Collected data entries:
>>>>>

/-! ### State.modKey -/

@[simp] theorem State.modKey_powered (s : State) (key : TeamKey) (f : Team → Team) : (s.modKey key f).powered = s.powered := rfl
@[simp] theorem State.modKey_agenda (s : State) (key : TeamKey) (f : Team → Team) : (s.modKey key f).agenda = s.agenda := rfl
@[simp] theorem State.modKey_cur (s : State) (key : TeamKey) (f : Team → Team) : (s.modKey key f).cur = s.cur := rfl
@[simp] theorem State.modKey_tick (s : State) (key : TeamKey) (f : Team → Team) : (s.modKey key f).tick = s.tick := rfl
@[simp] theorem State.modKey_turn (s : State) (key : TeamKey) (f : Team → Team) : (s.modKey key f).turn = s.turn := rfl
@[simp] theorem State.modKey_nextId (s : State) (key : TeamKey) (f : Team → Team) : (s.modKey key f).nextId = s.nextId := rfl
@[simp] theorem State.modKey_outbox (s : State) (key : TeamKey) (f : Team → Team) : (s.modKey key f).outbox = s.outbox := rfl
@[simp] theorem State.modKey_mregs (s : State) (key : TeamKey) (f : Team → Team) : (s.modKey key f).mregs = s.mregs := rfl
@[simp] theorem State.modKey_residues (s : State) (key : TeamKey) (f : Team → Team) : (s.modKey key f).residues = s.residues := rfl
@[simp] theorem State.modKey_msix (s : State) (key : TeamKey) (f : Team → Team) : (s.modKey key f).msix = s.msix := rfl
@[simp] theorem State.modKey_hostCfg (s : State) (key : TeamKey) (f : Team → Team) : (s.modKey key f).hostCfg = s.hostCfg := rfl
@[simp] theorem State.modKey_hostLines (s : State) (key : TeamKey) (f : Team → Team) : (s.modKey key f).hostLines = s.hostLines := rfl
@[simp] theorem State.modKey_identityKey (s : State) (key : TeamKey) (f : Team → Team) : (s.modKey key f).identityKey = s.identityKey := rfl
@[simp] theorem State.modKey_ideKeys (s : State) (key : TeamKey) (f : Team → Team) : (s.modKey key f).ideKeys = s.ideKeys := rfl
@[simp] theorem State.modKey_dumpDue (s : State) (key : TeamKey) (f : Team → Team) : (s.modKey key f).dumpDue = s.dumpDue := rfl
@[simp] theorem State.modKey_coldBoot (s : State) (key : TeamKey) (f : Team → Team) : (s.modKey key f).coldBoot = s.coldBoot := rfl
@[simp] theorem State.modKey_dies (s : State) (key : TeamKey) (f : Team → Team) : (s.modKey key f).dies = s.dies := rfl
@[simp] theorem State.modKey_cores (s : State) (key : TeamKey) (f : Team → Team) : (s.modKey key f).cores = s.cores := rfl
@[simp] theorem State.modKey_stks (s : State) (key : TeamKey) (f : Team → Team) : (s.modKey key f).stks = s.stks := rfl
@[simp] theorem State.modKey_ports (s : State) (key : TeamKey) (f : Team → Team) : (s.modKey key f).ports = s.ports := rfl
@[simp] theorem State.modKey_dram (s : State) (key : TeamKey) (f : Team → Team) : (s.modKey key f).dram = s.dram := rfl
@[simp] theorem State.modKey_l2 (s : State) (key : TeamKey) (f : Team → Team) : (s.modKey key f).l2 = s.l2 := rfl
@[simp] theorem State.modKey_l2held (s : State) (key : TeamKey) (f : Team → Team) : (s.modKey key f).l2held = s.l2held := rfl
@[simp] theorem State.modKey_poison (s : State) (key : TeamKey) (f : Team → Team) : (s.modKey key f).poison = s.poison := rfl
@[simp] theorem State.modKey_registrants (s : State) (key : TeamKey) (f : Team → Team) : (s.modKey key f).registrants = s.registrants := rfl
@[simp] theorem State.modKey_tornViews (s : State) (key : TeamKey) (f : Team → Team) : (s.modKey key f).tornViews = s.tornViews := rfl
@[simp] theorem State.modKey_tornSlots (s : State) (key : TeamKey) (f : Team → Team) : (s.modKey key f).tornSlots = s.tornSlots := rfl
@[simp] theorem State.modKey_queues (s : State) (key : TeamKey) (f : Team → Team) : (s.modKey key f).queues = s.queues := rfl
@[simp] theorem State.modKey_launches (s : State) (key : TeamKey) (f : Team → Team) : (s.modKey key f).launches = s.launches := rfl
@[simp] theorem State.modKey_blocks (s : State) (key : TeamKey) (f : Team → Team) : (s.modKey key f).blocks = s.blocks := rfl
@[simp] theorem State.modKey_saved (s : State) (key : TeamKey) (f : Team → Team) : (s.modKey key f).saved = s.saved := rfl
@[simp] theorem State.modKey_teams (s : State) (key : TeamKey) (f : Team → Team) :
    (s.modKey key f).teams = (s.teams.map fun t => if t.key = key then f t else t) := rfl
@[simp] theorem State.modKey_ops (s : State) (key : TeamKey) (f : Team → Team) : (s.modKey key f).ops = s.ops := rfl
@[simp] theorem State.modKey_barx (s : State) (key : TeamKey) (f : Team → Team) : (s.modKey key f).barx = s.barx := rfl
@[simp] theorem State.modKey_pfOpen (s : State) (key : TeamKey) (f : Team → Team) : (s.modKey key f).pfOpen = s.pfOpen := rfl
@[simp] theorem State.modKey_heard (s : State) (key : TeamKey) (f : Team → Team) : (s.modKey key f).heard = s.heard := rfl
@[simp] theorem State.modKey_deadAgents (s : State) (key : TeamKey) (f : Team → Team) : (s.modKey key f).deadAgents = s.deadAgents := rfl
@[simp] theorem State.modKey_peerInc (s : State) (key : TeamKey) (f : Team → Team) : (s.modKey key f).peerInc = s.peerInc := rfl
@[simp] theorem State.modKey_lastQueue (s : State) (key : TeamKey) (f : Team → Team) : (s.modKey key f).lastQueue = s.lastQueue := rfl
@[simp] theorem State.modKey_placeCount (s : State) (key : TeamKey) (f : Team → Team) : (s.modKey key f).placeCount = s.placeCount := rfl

<<<<<

INSTRUCTIONS FOR THE TASK —
In the entries above, please find the line with "s.tick := rfl" and the line with "s.mregs := rfl", then write out exactly those two lines and every line between them, and nothing more.

SOLVED PROBLEM —
@[simp] theorem State.modKey_tick (s : State) (key : TeamKey) (f : Team → Team) : (s.modKey key f).tick = s.tick := rfl
@[simp] theorem State.modKey_turn (s : State) (key : TeamKey) (f : Team → Team) : (s.modKey key f).turn = s.turn := rfl
@[simp] theorem State.modKey_nextId (s : State) (key : TeamKey) (f : Team → Team) : (s.modKey key f).nextId = s.nextId := rfl
@[simp] theorem State.modKey_outbox (s : State) (key : TeamKey) (f : Team → Team) : (s.modKey key f).outbox = s.outbox := rfl
@[simp] theorem State.modKey_mregs (s : State) (key : TeamKey) (f : Team → Team) : (s.modKey key f).mregs = s.mregs := rfl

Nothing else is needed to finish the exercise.